No estoy seguro de si la consideración del conjunto de factores mencionados ayudaría a explicar, caso por caso, los variados resultados que los países y sus gobiernos han logrado en la contención de la pandemia y sus consecuencias. Futuros diagnósticos probablemente nos darán mejores respuestas.

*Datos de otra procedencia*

/-- Settles O51: an offer is refused, the phase rests. -/
theorem faultPhaseIsAbsorbing : Obligations.FaultPhaseIsAbsorbing := by
  refine ⟨fun s hp hl hb => ?_, fun s rest _ hi => ?_⟩
  · rcases step_cases_without_reset s hl hb with ⟨op, q, hop⟩ | q
    · exact ⟨_, q.trans (exec_offer_of_refusal (refusalOf_of_fault hp) hop)⟩
    · exact ⟨s.reply, by rw [q, hp]; rfl⟩
  · exact ⟨_, step_of_inbox_blockReset s rest hi, rfl, rfl, rfl, portTrace_blockReset _⟩

/-- Settles O52: only the block's own step faults. -/
theorem faultsHaveTheirPhases : Obligations.FaultsHaveTheirPhases := by
  intro s t hl h hs ht
  rcases step_inv hl h with ⟨-, rfl⟩ | hoffer | hstep
  · cases ht
  · cases hoffer
    case refused => exact absurd ht hs
    case init | exec => cases ht
  · rcases hstep.of_reaches_fault hs ht with ⟨hp, rfl⟩ | ⟨hp, hto, rfl⟩ | ⟨hp, ho, rfl⟩
    · exact ⟨rfl, .inl ⟨hp, rfl, rfl⟩⟩
    · exact ⟨rfl, .inr (.inl ⟨hp, rfl, hto, rfl⟩)⟩
    · refine ⟨rfl, .inr (.inr ⟨hp, rfl, fun hn => ?_, rfl⟩)⟩
      have hno : overRawMax s.cfg s.raw = false :=
        (overRawMax_eq_false_iff _ _).2 fun n hsome => by simp [hn] at hsome
      exact Bool.false_ne_true (hno.symm.trans ho)

/-- Settles O53: the acceptances write as their rules say, the block's own step as its frame lemmas
say. -/
theorem elementsHaveTheirWriters : Obligations.ElementsHaveTheirWriters := by
  intro s t hl hb h
  rcases step_inv_without_reset hl hb h with hoffer | hstep
  · cases hoffer
    case refused => simp [takeEvent]
    case init hp => simp [takeEvent]; tauto
    case exec c hp _ => simp [takeEvent]; tauto
  · refine ⟨fun hne => absurd hstep.cmd_eq hne, not_imp_comm.1 hstep.txbuf_eq,
      not_imp_comm.1 hstep.txi_eq, not_imp_comm.1 hstep.raw_eq, not_imp_comm.1 hstep.resp_eq,
      not_imp_comm.1 hstep.cs_eq, not_imp_comm.1 hstep.rst_eq, fun hne => ?_, fun hne => ?_,
      fun hne => ?_, not_imp_comm.1 hstep.tocnt_eq⟩
    · exact .inr (.inr (not_imp_comm.1 hstep.initOk_eq hne))
    · exact not_imp_comm.1 hstep.err_errcode_eq fun heq => hne.elim (· heq.1) (· heq.2)
    · exact .inr (.inr (not_imp_comm.1 hstep.done_eq hne))

/-- Settles O10: an offer leaves `RESP`; the block's own step writes it where it ends. -/
theorem responseIsStaleUntilTheEnd : Obligations.ResponseIsStaleUntilTheEnd := by
  intro s t hl hb h
  rcases step_inv_without_reset hl hb h with hoffer | hstep
  · cases hoffer
    case refused =>
      exact ⟨fun _ => rfl, fun _ _ => rfl, fun hs ht => absurd ht hs,
        fun hs ht => by cases hs.symm.trans ht⟩
    case init | exec => exact ⟨fun _ => rfl, fun _ _ => rfl, nofun, nofun⟩
  · refine ⟨hstep.resp_eq_of_busy, fun ht hcode => ?_, fun hs ht => ?_, fun hs ht => ?_⟩
    · by_cases hs : s.phase = .fault
      · exact hstep.resp_eq (by simp [takeEvent, hs])
      · rcases hstep.of_reaches_fault hs ht with ⟨-, rfl⟩ | ⟨-, -, rfl⟩ | ⟨-, -, rfl⟩
        · rcases hcode with hcode | hcode <;> cases hcode
        · rfl
        · rfl
    · rcases hstep.of_reaches_idle hs ht with ⟨hp, rfl⟩ | ⟨hp, rfl⟩
      · exact .inl ⟨hp, rfl⟩
      · exact .inr ⟨hp, rfl⟩
    · have hne : (takeEvent s).phase ≠ .fault := by rw [takeEvent]; simp [hs]
      rcases hstep.of_reaches_fault hne ht with ⟨-, rfl⟩ | ⟨hp, -⟩ | ⟨hp, -⟩
      · rfl
      · rcases hp with hp | hp <;> cases hs.symm.trans hp
      · rcases hp with hp | hp <;> cases hs.symm.trans hp

end Sys2Proof.Machine
end

section
/-! What every operation keeps, whatever is presented to the machine: a property that survives the
actions on the port and looks at nothing but the lines, the trace and the parameters. -/

namespace Sys2Proof.Machine

/-- A property of `CS`, `RST`, the trace and the parameters that survives every action on the port
and block reset. -/
structure KeptByActions (P : State → Prop) : Prop where
  frame : ∀ {s t}, P s → t.cs = s.cs → t.rst = s.rst → t.trace = s.trace → t.cfg = s.cfg → P t
  rsta : ∀ {s}, P s → P (rstAssert s)
  rstr : ∀ {s}, P s → P (rstRelease s)
  sel : ∀ {s}, P s → P (selectLine s)
  desel : ∀ {s}, P s → P (deselectLine s)
  sample : ∀ {s}, P s → P (sampleLine s)
  xchg : ∀ {s} (u : XUnit), P s → P (exchange u s)
  rd : ∀ {s}, P s → P (readUnit s)
  reset : ∀ {s}, P s → P (blockReset s)

theorem of_next_eq {P : State → Prop} {a t : State}
    (h : (.next a : Host.Outcome State Fault Refusal) = .next t) (ha : P a) : P t := by
  cases h; exact ha
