-- ==== Sys2Proof/Word.lean ====
section
/-! DEFINITION. The words of FLRU and the one record an address space holds (R24, R38, R80, R81). -/

namespace Sys2Proof

/-- A command or response word, 40 bits (R80, R81). -/
abbrev Word := BitVec 40

/-- The operand field `arg` of a command, or the data field of a response, 32 bits (R80, R81). -/
abbrev Arg := BitVec 32

/-- A byte, used by table entries (R61, R62) and by the transport form of a word (R64). -/
abbrev Byte := BitVec 8

/-- A LogValue: a 16-bit two's-complement code (R24). Read as an integer by `BitVec.toInt`. -/
abbrev LogValue := BitVec 16

/-- A position or distance register, `s32` (R9 `POS_W`). Read as an integer by `BitVec.toInt`. -/
abbrev Position := BitVec 32

/-- An unsigned 32-bit quantity, `u32`. Read as a number by `BitVec.toNat`. -/
abbrev U32 := BitVec 32

/-- A QueueEntry, the element of the address space `CQ` (R38, R60). -/
structure QueueEntry where
  ticks : BitVec 16
  steps : BitVec 8
  dir : Bool
  pause : Bool
deriving DecidableEq, Repr, Inhabited

end Sys2Proof
end

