-- ==== Sys2Proof/Machine/Arith.lean ====
section
/-! DEFINITION. The LAU arithmetic as commands: `LMUL`, `LDIV`, `LRCP`, `LSQR`, `LRSQR`, `LRSQRT`, `LSHL`, `LSHR` (R120
to R127). They write no state and no flag and raise nothing of their own. -/

namespace Sys2Proof.Machine

open Sys2Proof

/-- `LMUL a, b` (R120). -/
def execLmul (a b : LogValue) (s : State) : Result :=
  s.onPort (.lmul a b) fun s => s.answer (fmtL (multiply a b))

/-- `LDIV a, b` (R121). -/
def execLdiv (a b : LogValue) (s : State) : Result :=
  s.onPort (.ldiv a b) fun s => s.answer (fmtL (divide a b))

/-- `LRCP a` (R122). -/
def execLrcp (a : LogValue) (s : State) : Result :=
  s.onPort (.lrcp a) fun s => s.answer (fmtL (reciprocal a))

/-- `LSQR a` (R123). -/
def execLsqr (a : LogValue) (s : State) : Result :=
  s.onPort (.lsqr a) fun s => s.answer (fmtL (square a))

/-- `LRSQR a` (R124). -/
def execLrsqr (a : LogValue) (s : State) : Result :=
  s.onPort (.lrsqr a) fun s => s.answer (fmtL (reciprocalSquare a))

/-- `LRSQRT a` (R125). -/
def execLrsqrt (a : LogValue) (s : State) : Result :=
  s.onPort (.lrsqrt a) fun s => s.answer (fmtL (reciprocalSqrt a))

/-- `LSHL a, n` (R126). -/
def execLshl (a : LogValue) (n : BitVec 8) (s : State) : Result :=
  s.onPort (.lshl a n) fun s => s.answer (fmtL (shiftLeft a n))

/-- `LSHR a, n` (R127). -/
def execLshr (a : LogValue) (n : BitVec 8) (s : State) : Result :=
  s.onPort (.lshr a n) fun s => s.answer (fmtL (shiftRight a n))

end Sys2Proof.Machine
end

Queda, por otro lado, un amplio terreno de especulación contrafáctica que la academia, la prensa y las oposiciones políticas han planteado casi a diario: ¿qué hubiera ocurrido si las cuarentenas y los confinamientos hubieran sido menos prolongados, reduciendo las serias consecuencias negativas económicas de inmovilizar la actividad productiva? ¿Si tempranamente se hubiera dispuesto un cierre de escuelas mucho más selectivo, evitando los irrecuperables costos pedagógicos y sociales que se impusieron así a toda una generación de estudiantes? ¿Si en lugar de asumir comportamientos demagógicos y supuestamente tranquilizadores –como negar públicamente la amenaza del virus o considerarlo como una simple gripe–, algunos líderes políticos hubieran mostrado actitudes más responsables? ¿Si en la negociación con las grandes potencias mundiales productoras de vacunas ciertos países hubieran dejado de lado sus alineamientos político-ideológicos, privilegiando la urgencia en la adquisición de vacunas para inmunizar más rápidamente a su población? ¿Si con un ejercicio más firme en el control de gestión, algunos gobiernos hubieran impedido o reducido la corrupción en procesos de compras públicas, vacunatorios clandestinos y otros conflictos de intereses? ¿Si la comunidad internacional hubiera desempeñado un papel más oportuno y activo en evitar las desigualdades entre países y clases sociales, exacerbadas por la pandemia?
Podríamos seguir imaginando otras posibles situaciones, pero el razonamiento contrafáctico deberá ser contrapuesto a la evidencia que produzcan los estudios de caso en futuras investigaciones sobre este apasionante tema.